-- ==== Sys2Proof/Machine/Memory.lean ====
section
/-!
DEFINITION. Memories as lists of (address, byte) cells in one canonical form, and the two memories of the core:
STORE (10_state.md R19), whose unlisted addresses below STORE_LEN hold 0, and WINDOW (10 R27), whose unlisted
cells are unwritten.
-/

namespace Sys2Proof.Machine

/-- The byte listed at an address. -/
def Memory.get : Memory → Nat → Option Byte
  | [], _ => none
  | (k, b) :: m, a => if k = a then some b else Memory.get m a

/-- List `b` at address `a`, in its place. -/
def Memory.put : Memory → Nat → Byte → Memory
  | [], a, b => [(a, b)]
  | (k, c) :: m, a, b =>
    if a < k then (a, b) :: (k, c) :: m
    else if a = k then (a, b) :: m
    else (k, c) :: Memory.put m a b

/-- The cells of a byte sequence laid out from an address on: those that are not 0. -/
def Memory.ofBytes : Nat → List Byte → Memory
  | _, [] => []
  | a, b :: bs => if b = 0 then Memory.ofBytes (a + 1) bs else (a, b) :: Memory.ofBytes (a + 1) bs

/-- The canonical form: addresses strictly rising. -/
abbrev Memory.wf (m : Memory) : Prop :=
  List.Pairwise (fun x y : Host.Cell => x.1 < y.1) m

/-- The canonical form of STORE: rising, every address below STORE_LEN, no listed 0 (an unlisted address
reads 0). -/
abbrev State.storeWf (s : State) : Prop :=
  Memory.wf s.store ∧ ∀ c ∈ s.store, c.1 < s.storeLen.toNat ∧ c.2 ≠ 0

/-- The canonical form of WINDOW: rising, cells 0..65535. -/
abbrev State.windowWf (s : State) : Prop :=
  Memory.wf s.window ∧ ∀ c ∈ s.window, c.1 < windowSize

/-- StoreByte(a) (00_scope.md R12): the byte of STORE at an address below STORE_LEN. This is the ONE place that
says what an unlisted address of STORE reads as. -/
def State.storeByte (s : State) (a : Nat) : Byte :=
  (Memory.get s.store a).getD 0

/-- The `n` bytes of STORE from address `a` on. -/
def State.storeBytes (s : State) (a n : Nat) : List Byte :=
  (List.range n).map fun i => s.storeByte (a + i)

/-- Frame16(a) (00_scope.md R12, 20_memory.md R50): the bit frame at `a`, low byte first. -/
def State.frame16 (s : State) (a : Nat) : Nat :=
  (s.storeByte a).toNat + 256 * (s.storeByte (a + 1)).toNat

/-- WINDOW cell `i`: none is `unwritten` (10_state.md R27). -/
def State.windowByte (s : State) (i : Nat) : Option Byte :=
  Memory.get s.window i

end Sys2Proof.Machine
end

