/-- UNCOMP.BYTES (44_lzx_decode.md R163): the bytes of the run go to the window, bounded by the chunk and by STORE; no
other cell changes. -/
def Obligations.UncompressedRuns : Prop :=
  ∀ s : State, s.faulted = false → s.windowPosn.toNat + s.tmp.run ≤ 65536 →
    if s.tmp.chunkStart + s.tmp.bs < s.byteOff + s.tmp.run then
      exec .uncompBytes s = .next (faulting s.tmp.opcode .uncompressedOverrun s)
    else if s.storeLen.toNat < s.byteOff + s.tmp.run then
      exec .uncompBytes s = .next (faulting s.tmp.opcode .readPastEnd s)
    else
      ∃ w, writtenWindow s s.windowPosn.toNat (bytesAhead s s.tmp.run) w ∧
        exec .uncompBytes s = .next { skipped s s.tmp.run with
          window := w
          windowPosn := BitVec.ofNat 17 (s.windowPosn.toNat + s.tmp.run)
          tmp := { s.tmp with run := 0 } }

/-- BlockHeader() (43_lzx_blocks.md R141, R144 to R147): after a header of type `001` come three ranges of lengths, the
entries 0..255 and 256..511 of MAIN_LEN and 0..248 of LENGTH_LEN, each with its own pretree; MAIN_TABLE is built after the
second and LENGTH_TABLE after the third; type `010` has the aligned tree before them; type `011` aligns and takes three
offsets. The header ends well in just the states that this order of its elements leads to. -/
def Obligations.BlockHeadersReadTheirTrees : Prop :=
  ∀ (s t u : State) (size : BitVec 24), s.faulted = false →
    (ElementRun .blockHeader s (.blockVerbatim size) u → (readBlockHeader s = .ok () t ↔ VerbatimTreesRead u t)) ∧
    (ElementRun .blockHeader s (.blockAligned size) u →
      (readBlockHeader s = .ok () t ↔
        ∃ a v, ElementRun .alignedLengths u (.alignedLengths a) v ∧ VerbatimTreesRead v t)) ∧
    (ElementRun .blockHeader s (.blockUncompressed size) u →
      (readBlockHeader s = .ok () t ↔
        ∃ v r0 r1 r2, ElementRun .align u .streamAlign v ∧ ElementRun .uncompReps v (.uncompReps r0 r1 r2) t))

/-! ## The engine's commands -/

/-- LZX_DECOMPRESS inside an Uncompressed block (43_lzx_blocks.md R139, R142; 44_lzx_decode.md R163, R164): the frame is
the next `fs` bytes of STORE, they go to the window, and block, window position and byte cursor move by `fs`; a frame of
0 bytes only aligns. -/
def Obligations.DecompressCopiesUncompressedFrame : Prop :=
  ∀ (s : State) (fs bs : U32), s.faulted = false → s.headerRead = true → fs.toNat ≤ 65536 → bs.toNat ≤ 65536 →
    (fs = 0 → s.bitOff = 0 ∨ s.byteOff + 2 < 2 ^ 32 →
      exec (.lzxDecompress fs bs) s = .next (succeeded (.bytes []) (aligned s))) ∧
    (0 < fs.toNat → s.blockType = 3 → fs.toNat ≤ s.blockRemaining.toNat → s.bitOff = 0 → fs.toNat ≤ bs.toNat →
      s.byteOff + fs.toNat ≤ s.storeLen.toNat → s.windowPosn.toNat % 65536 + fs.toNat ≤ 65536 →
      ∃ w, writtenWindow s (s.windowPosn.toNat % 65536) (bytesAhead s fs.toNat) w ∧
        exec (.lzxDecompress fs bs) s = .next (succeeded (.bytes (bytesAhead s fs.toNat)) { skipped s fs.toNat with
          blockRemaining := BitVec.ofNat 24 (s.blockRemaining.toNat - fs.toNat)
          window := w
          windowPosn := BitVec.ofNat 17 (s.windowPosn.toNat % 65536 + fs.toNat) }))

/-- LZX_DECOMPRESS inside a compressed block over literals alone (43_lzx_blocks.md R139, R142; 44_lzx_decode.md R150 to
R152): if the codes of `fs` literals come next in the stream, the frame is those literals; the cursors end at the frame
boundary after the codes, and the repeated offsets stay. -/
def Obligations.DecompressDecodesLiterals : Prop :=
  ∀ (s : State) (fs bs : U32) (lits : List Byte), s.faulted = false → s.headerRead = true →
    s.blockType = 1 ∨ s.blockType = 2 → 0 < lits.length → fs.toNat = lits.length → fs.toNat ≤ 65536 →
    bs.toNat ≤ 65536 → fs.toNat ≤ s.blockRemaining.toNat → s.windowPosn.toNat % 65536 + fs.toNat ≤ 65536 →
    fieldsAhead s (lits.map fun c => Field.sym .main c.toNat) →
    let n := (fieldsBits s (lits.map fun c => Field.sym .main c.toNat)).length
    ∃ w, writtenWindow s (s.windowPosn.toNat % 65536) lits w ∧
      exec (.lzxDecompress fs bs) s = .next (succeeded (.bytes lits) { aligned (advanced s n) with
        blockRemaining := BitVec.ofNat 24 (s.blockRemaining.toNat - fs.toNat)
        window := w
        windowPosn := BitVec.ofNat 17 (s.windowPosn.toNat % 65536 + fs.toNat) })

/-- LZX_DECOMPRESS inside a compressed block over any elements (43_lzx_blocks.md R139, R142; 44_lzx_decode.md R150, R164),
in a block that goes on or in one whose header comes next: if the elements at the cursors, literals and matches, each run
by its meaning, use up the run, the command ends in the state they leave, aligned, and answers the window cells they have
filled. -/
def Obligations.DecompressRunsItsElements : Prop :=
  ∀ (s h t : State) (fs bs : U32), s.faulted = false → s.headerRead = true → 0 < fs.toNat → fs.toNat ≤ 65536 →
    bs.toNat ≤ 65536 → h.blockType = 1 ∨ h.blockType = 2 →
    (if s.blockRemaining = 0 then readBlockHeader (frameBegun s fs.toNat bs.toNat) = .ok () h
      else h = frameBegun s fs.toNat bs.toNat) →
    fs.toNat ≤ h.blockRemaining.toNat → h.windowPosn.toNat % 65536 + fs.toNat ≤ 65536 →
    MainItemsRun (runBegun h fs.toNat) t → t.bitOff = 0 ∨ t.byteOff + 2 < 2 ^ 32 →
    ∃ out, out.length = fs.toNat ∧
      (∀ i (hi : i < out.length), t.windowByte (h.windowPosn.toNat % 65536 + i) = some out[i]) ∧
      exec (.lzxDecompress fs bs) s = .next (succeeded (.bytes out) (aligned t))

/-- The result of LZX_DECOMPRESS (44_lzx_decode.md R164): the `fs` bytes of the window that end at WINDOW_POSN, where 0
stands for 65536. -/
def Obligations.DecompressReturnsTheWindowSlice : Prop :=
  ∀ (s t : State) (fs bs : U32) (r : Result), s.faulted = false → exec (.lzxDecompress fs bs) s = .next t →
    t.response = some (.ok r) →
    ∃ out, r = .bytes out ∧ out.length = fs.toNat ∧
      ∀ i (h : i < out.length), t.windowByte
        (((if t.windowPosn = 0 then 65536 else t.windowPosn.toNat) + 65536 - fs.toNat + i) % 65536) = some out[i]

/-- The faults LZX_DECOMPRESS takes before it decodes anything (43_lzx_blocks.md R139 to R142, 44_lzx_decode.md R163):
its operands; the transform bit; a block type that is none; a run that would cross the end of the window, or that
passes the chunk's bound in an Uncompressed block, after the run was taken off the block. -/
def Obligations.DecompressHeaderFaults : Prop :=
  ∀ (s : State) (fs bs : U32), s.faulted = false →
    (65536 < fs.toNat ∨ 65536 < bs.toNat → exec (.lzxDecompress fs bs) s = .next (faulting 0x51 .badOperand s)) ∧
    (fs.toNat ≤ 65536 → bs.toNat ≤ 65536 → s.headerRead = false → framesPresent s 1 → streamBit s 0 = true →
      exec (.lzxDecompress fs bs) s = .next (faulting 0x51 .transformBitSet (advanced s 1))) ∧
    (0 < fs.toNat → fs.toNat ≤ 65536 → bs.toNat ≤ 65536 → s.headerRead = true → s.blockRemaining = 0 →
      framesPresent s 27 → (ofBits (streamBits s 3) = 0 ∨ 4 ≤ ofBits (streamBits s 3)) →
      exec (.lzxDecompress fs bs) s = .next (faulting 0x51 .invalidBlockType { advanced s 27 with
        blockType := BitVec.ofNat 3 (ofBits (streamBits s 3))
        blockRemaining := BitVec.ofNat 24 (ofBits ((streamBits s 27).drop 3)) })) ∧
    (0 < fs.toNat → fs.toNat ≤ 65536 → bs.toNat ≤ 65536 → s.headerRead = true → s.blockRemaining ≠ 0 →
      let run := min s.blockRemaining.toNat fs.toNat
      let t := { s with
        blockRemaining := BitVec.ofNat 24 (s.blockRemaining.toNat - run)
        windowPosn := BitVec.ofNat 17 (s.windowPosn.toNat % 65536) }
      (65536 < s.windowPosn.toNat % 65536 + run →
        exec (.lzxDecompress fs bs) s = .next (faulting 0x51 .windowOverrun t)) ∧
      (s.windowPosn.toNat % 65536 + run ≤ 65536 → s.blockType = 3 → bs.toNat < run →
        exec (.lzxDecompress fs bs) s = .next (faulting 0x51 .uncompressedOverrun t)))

==

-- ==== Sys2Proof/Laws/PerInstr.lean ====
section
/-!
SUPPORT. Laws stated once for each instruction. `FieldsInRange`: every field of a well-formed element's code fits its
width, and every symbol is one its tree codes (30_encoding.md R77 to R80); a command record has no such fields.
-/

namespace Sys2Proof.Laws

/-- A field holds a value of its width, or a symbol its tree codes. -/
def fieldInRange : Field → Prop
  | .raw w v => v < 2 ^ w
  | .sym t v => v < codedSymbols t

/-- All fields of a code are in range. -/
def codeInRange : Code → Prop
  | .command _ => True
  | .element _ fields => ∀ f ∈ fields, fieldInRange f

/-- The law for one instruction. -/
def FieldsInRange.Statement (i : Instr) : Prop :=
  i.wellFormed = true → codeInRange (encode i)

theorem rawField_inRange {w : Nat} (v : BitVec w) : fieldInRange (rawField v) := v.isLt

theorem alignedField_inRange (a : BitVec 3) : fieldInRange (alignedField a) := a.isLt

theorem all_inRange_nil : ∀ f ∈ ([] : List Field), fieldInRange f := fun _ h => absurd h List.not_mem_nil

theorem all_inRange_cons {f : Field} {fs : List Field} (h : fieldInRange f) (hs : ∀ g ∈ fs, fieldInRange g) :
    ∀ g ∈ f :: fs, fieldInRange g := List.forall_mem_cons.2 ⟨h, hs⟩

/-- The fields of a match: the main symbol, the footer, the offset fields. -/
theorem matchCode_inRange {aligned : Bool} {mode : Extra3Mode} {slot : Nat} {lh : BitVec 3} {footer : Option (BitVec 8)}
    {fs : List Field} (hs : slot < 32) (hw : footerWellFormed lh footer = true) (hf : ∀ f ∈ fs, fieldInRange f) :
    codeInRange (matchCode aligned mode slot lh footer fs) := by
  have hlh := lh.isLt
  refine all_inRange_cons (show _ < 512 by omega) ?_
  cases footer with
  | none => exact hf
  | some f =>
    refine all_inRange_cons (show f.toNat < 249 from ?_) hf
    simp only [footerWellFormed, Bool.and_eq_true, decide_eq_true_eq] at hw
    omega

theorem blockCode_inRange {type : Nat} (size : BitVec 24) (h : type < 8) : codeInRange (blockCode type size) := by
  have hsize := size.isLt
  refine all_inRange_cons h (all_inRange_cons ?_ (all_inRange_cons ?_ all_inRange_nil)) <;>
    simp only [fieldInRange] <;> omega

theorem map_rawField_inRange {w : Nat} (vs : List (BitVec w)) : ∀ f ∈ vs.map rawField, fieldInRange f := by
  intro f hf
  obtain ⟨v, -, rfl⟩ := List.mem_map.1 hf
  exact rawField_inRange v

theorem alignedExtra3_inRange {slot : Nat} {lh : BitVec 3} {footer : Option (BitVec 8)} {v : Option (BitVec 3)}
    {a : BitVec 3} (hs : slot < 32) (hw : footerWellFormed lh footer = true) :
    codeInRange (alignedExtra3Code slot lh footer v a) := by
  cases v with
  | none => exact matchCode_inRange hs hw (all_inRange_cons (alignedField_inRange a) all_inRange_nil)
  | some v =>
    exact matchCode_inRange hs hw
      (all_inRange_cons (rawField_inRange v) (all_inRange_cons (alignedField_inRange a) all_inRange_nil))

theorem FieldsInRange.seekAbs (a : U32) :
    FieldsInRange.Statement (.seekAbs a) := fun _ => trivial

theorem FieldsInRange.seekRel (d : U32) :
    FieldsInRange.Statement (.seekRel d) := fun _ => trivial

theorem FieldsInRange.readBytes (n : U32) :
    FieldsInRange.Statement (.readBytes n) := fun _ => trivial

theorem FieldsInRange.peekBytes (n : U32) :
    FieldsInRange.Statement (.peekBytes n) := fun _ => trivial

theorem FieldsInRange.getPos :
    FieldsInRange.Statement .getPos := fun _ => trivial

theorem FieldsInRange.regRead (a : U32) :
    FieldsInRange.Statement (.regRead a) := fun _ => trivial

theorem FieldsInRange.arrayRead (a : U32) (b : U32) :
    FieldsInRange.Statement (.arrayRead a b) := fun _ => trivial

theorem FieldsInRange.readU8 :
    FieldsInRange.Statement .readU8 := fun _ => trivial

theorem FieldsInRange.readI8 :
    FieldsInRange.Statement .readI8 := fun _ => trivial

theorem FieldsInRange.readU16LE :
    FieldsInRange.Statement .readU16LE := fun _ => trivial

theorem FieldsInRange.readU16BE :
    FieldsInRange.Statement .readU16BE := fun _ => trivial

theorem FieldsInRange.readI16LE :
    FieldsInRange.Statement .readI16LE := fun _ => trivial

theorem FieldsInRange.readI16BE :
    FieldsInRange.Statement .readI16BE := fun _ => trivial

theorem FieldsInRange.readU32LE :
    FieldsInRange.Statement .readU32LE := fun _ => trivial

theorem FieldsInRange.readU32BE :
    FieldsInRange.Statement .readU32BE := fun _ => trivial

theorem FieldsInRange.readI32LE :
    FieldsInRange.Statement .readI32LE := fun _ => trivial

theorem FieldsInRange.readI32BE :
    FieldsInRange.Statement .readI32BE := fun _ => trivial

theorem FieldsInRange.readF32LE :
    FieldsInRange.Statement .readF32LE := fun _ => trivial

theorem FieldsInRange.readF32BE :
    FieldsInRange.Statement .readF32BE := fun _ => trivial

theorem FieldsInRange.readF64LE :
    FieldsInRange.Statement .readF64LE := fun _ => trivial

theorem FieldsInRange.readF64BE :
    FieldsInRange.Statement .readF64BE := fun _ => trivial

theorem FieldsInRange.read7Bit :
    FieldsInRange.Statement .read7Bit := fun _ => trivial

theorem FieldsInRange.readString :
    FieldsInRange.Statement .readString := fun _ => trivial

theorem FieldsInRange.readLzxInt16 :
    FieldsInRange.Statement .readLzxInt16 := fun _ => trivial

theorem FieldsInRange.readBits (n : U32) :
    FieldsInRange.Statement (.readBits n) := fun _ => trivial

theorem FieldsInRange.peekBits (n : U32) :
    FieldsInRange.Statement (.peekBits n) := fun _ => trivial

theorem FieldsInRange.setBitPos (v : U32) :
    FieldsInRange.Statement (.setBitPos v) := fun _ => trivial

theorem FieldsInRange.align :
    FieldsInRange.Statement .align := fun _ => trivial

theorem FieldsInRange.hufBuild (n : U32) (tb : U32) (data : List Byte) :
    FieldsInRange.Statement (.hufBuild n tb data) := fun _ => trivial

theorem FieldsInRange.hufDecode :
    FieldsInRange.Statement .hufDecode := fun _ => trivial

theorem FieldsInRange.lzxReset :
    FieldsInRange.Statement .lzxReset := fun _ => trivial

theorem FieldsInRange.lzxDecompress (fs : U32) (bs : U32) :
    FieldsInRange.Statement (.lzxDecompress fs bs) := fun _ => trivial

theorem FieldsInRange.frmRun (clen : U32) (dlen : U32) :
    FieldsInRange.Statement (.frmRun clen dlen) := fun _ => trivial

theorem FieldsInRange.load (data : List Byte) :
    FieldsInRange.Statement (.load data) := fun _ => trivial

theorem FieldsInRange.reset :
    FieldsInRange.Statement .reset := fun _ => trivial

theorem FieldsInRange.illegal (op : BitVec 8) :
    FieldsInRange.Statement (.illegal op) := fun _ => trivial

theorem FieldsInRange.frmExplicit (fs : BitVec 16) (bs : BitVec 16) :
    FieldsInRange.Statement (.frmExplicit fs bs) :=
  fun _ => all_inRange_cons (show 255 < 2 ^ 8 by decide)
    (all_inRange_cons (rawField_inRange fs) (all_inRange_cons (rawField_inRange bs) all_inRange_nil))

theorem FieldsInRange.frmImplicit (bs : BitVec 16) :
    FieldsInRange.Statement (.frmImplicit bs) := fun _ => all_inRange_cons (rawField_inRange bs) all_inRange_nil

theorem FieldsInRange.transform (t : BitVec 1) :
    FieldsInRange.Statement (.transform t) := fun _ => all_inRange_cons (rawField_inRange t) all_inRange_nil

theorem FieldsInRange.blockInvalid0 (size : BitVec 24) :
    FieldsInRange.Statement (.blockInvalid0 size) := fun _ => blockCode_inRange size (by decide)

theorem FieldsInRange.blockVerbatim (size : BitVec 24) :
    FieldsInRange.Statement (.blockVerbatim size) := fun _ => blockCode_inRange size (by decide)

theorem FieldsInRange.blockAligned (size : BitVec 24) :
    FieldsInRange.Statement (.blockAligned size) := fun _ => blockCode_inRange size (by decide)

Instructions to follow.
Beginning with the line containing "fieldsAhead s (lits.map" in the material above, copy every line exactly until you have copied the line containing "else h = frameBegun".

Response.
    fieldsAhead s (lits.map fun c => Field.sym .main c.toNat) →
    let n := (fieldsBits s (lits.map fun c => Field.sym .main c.toNat)).length
    ∃ w, writtenWindow s (s.windowPosn.toNat % 65536) lits w ∧
      exec (.lzxDecompress fs bs) s = .next (succeeded (.bytes lits) { aligned (advanced s n) with
        blockRemaining := BitVec.ofNat 24 (s.blockRemaining.toNat - fs.toNat)
        window := w
        windowPosn := BitVec.ofNat 17 (s.windowPosn.toNat % 65536 + fs.toNat) })

/-- LZX_DECOMPRESS inside a compressed block over any elements (43_lzx_blocks.md R139, R142; 44_lzx_decode.md R150, R164),
in a block that goes on or in one whose header comes next: if the elements at the cursors, literals and matches, each run
by its meaning, use up the run, the command ends in the state they leave, aligned, and answers the window cells they have
filled. -/
def Obligations.DecompressRunsItsElements : Prop :=
  ∀ (s h t : State) (fs bs : U32), s.faulted = false → s.headerRead = true → 0 < fs.toNat → fs.toNat ≤ 65536 →
    bs.toNat ≤ 65536 → h.blockType = 1 ∨ h.blockType = 2 →
    (if s.blockRemaining = 0 then readBlockHeader (frameBegun s fs.toNat bs.toNat) = .ok () h
      else h = frameBegun s fs.toNat bs.toNat) →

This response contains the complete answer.